The fact that many municipal bond investors are not sophisticated, and look to these assets as their source of retirement income, means this market could be particularly subject to panic. On the other hand, the highly vulnerable investors may be too petrified to act.

Default may mean no more than a few missed payments that will be paid later. (A technical default means no missed payments at all, but it would be surprising if the Bubble media is able to explain this material distinction to its viewers and readers, who may be deaf to legal talk when their remaining assets are plunging in value.) The holder of a bond in default may not listen to promises that missed payments will be paid in the future, no matter how likely. The sales pitch is often that "municipal bonds are the safest of all investments." These investors have heard this before (stocks, houses), so may have lost heart.

Therefore, the bondholders are not interested in grievances of public employees, the loss of municipal services, or, a tripling of tax rates to avoid default. The municipal investor being discussed needs this money.

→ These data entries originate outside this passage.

-- ==== Sys2Proof/Machine/Fabric.lean ====
section
/-!
DEFINITION. The engine steps of R125 and their kin: START, SEND, ARRIVE, SERVE, LAND, RETIRE, the refusals of R64, sheaf
writes (R139, R161), and the steps of predicted launches (R142, R168).
-/

namespace Sys2Proof.Machine

/-! ### Requests and their bytes -/

/-- The prediction whose versions a request reads and writes. -/
def Req.spec (r : Req) : Loc → Option (Nat × Nat)
  | .dpa _ => r.tag
  | _ => none

/-- R84, R188: team memory that was free again before the operation that names it was over; its contents are lost (log 107). -/
def State.freedAt (s : State) : Loc → Option Nat
  | .place (.team tm c) off => if (KMap.get s.teams tm).any fun t => t.cores.contains c then none else some (c * 0x100000 + off)
  | _ => none

/-- R142: `n` bytes from a location, as a request reads them. -/
def State.reqRead (s : State) (r : Req) (l : Loc) (n : Nat) : List Byte :=
  (List.range n).map fun i => match s.freedAt (l.plus i) with
    | some a => Config.freedByte a
    | none => s.predGet r.tag r.owner (l.plus i)

/-- R137, R142, R320: bytes at distances from a location, as a request of function `fn` writes them. -/
def State.reqWrite (s : State) (fn : Nat) (r : Req) (l : Loc) (bs : List (Nat × Byte)) : State :=
  match r.tag, l with
  | some (d, k), .dpa a => bs.foldl (fun s b => s.specPut fn d k ((a + b.1) / 128) [((a + b.1) % 128, b.2)]) s
  | tag, _ => (s.poke r.owner l bs).touch (tag.map Prod.fst) l

/-- R98, R284: the bytes that a request carries count on the bound barrier. -/
def State.countBytes (s : State) (o : EngOp) (n : Nat) : State :=
  match o.bar with
  | some k => s.barBytes k (-(n : Int))
  | none => s

def State.setStage (s : State) (q : Nat) (st : Stage) : State := s.modReq q fun r => { r with stage := st, deferred := false }

/-- The bytes of its operation that a request needs. -/
def ReqKind.needs : ReqKind → List Nat
  | .write ps => ps.map Prod.snd
  | .combine _ ty ks => ks.flatMap fun k => (List.range (elemBytes ty)).map fun j => k.2 + j
  | _ => []

/-- The byte indices that a read delivers. -/
def ReqKind.gives : ReqKind → List Nat
  | .read ps => ps.map Prod.snd
  | _ => []

/-- The request writes. -/
def ReqKind.writes : ReqKind → Bool
  | .read _ => false
  | _ => true

/-- R64, R99: the destination sector lacks a byte that a refused read of its operation would have brought. -/
def State.lacks (s : State) (r : Req) : Bool :=
  s.reqs.any fun e => e.2.op == r.op && e.2.stage == .refused && e.2.kind.gives.any (r.kind.needs.contains ·)

/-- R64: the destination sectors of an operation that are never written. -/
def State.dropLacking (s : State) (op : Nat) : State :=
  { s with reqs := s.reqs.map fun e =>
      (e.1, if e.2.op = op ∧ e.2.stage = .waiting ∧ s.lacks e.2 then { e.2 with stage := .refused } else e.2) }

/-- R64: a request is refused: its operation completes as failed. A destination sector that lacks a refused source byte is
never written. -/
def State.refuse (s : State) (q cause detail info : Nat) : State :=
  match KMap.get s.reqs q with
  | none => s
  | some r =>
    let s1 := (s.setStage q .refused).failOp r.op cause detail info
    match r.kind with
    | .read _ => s1.dropLacking r.op
    | _ => if r.handle = 0 then s1 else s1.breakSheaf r.handle

/-! ### START (R125, R58) -/

/-- R363: the operation's context is away; what a stopped one still has in flight completes (R365). -/
def State.opAway (s : State) (o : EngOp) : Bool := match s.group o.gid with | some g => g.presence == .away && !g.stopped | none => false

/-- R69: the operation's context is out, and the operation writes local storage or registers of it. -/
def State.opNeedsContext (s : State) (o : EngOp) : Bool :=
  s.opAway o &&
    match o.kind with
    | .copy b | .copyr b | .shread _ b => b.dloc
    | .scatter .. | .signal .. | .seal _ | .abort _ => false
    | .atom d .. => d.isSome
    | _ => true

/-- R322: while a launch is being cut over, its engines start no new request. -/
def State.opCutting (s : State) (o : EngOp) : Bool :=
  match s.opGroup o with
  | some g => (match s.launchOf g with
    | some l => (match l.pred with | some p => p.cutting | none => false)
    | none => false)
  | none => false

/-- R127: what is still to perform of an operation, as far as its requests tell. -/
def State.opUnposted (s : State) (opId : Nat) : Bool :=
  match KMap.get s.ops opId with
  | some o => !o.started || s.reqs.any fun e => e.2.op == opId && e.2.stage != .done && e.2.stage != .refused
  | none => false

/-- R61, R376: ACC of a request; a reducing copy's is a copy's. -/
def Req.acc (r : Req) : Nat :=
  if r.handle ≠ 0 then 4 else match r.kind with
    | .read _ => 0
    | .write _ | .store _ | .combine .. => 1
    | _ => 2

/-- R58: a request that found no room in the fault buffer when its walk failed on another page: it is held in no entry, and its operation
pauses. -/
def Req.pausedIn (r : Req) (opId : Nat) : Bool := r.op == opId && r.stage == .held []

/-- R63, R376: a request of `o`, still held in the entries `es`, is walked again: it proceeds, stays in `es`, or is held in the entries of the
pages that fail now, for which the fault buffer may have no room: then it waits for its operation's next START (R58; log 148, DEDUCED). -/
def State.walkAgain (s : State) (q : Nat) (o : EngOp) (r : Req) (es : List Nat) : State :=
  match s.resolve o r.acc r with
  | .ok r1 =>
    if es = [] then
      ((({ s with reqs := KMap.del s.reqs q } : State).cacheReq o r).addResolved { r1 with stage := firstStage r.kind }).dropLacking r.op
    else s.modReq q fun r => { r with stage := .held es }
  | .error _ =>
    let bad := s.failures o r.acc r
    if s.faultRoom r.op o r.dst bad then s.holdIn q r.op o r.dst r.acc bad es else s.modReq q fun r => { r with stage := .held es }

/-- START is enabled: the operation, with the plans that no START has turned into requests yet, none of one that goes on only with
requests that paused (R58). A flushing read is posted behind the writes that it flushes (R129). -/
def State.canStart (s : State) (opId : Nat) : Option (EngOp × List Plan) :=
  match KMap.get s.ops opId with
  | none => none
  | some o =>
    let early : Bool := match o.kind with | .flush ws => ws.any s.opUnposted | _ => false
    if (o.started ∧ !s.reqs.any fun e => e.2.pausedIn opId) ∨ s.closed ∨ s.opNeedsContext o ∨ s.opCutting o ∨ early then none
    else some (o, (s.plans o).drop o.made)

/-- R319: the gang that issued the operation stalls at the point that the operation has met. -/
def State.stallIssuer (s : State) (o : EngOp) (p : Nat) : State :=
  let stop (k : Gang) : Gang := if k.nibs.contains o.nib ∧ (k.hold = .none ∨ k.hold = .retry) then { k with hold := .stall p } else k
  s.modGroup o.gid fun g => { g with gangs := g.gangs.map stop }

def State.startStep (s : State) (opId : Nat) : State :=
  match s.canStart opId with
  | none => s
  | some (o, ps) =>
    let tag := s.opTag o
    match s.specBlocked o tag ps with
    | some p => s.stallIssuer o p
    | none =>
      let s := (s.reqs.filter fun e => e.2.pausedIn opId).foldl (fun s e => s.walkAgain e.1 o e.2 []) s
      let s1 := match tag with | some (d, _) => s.watchAdd d (s.planKeys o ps) | none => s
      let sh : Option ShProg := match o.kind with | .shread .. => some (o.sh.getD ⟨[], [], [], [], false, []⟩) | _ => none
      ((s1.modOp opId fun o => { o with sh := sh }).addPlans opId o tag ps).dropLacking opId

/-! ### SEND and ARRIVE (R125, R126, R387, R388) -/

/-- R387: the port of a request to a peer; another port stands in for one that is down (R388). -/
def State.portOf (s : State) (dpa : Nat) : Option Nat :=
  let p := (localOf dpa / 128 + devOf dpa) % 36
  ((List.range 36).map fun k => (p + k) % 36).find? fun p => (s.port p).up

/-- R117: this end retrains the link of a port: from the pause flit (R388) to the end of its calibration slot, if its device number is the
lower one. -/
def State.retrains (s : State) (p : Nat) : Bool := (s.slots.any fun x => x.kind == .calibration) && Config.lowerEnd s.devnum p

/-- R388: the port to the home of an address is paused by the package at its other end, which holds that home and stands in its calibration
slot or before it. -/
def State.peerPauses (s : State) (dpa : Nat) : Bool := devOf dpa != s.devnum && (s.portOf dpa).any fun p => (s.port p).paused.isSome

/-- R117, R388: nothing crosses the link to the home of an address now, in either direction: its port is paused, or this end retrains it. A
response takes the port of its request (log 123). -/
def State.linkOut (s : State) (dpa : Nat) : Bool :=
  devOf dpa != s.devnum && (s.portOf dpa).any fun p => (s.port p).paused.isSome || s.retrains p

/-- R110, R117, R388: a new message to the home of an address cannot leave now: the link transmitters are closed, or the link is out. With no
port up it is refused (R64). -/
def State.linkShut (s : State) (dpa : Nat) : Bool := devOf dpa != s.devnum && s.closed || s.linkOut dpa

/-- R111, R117, R135: a clause fetch from a location, or the front end's access to it, waits: for a slot's end, or for a link that is shut. -/
def State.locShut (s : State) : Loc → Bool
  | .dpa a => s.hbmShut a || s.linkShut a
  | _ => false

/-- The same for `n` bytes from a virtual address, if it has a location. -/
def State.virtShut (s : State) (fn va acc n : Nat) : Bool :=
  match s.translate fn va acc with
  | .ok a => ((s.locOf fn a).span n).any s.locShut
  | .fault .. => false

/-- The port that a request's flits leave by; none for a request that stays on the package. -/
def State.reqPort (s : State) (r : Req) : Option (Option Nat) :=
  match r.loc with
  | some (.dpa a) => if devOf a = s.devnum then none else some (s.portOf a)
  | _ => none

/-- The ports that a request's flits leave by: those of its two sectors. -/
def State.reqPorts (s : State) (r : Req) : List Nat :=
  nubBy ((r.loc.toList ++ r.farLoc.toList).filterMap fun l => match l with
    | .dpa a => if devOf a = s.devnum then none else s.portOf a
    | _ => none)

#2 - Municipality - the state, town, county, or other administrative district does not want to change its mode of operation. It would like to continue building monuments to folly, hiring campaign workers in permanent jobs, awarding higher benefits to employees, and selling bonds since tax receipts do not meet this largesse. See: Illinois is not Peter Pan.

Some, of course, know better and are cutting expenses and attempting to corral employee benefits. Some were always managed well. But those in the headlines pretend to address current circumstances with no intention of balancing their budgets. They have more to lose by doing the right thing - such as, laying off workers, or, halting the construction of a new $100 million high school that is intended to provide 3,000 union construction jobs. Often, this is the reason schools, stadiums, museums, and other white elephants have been built.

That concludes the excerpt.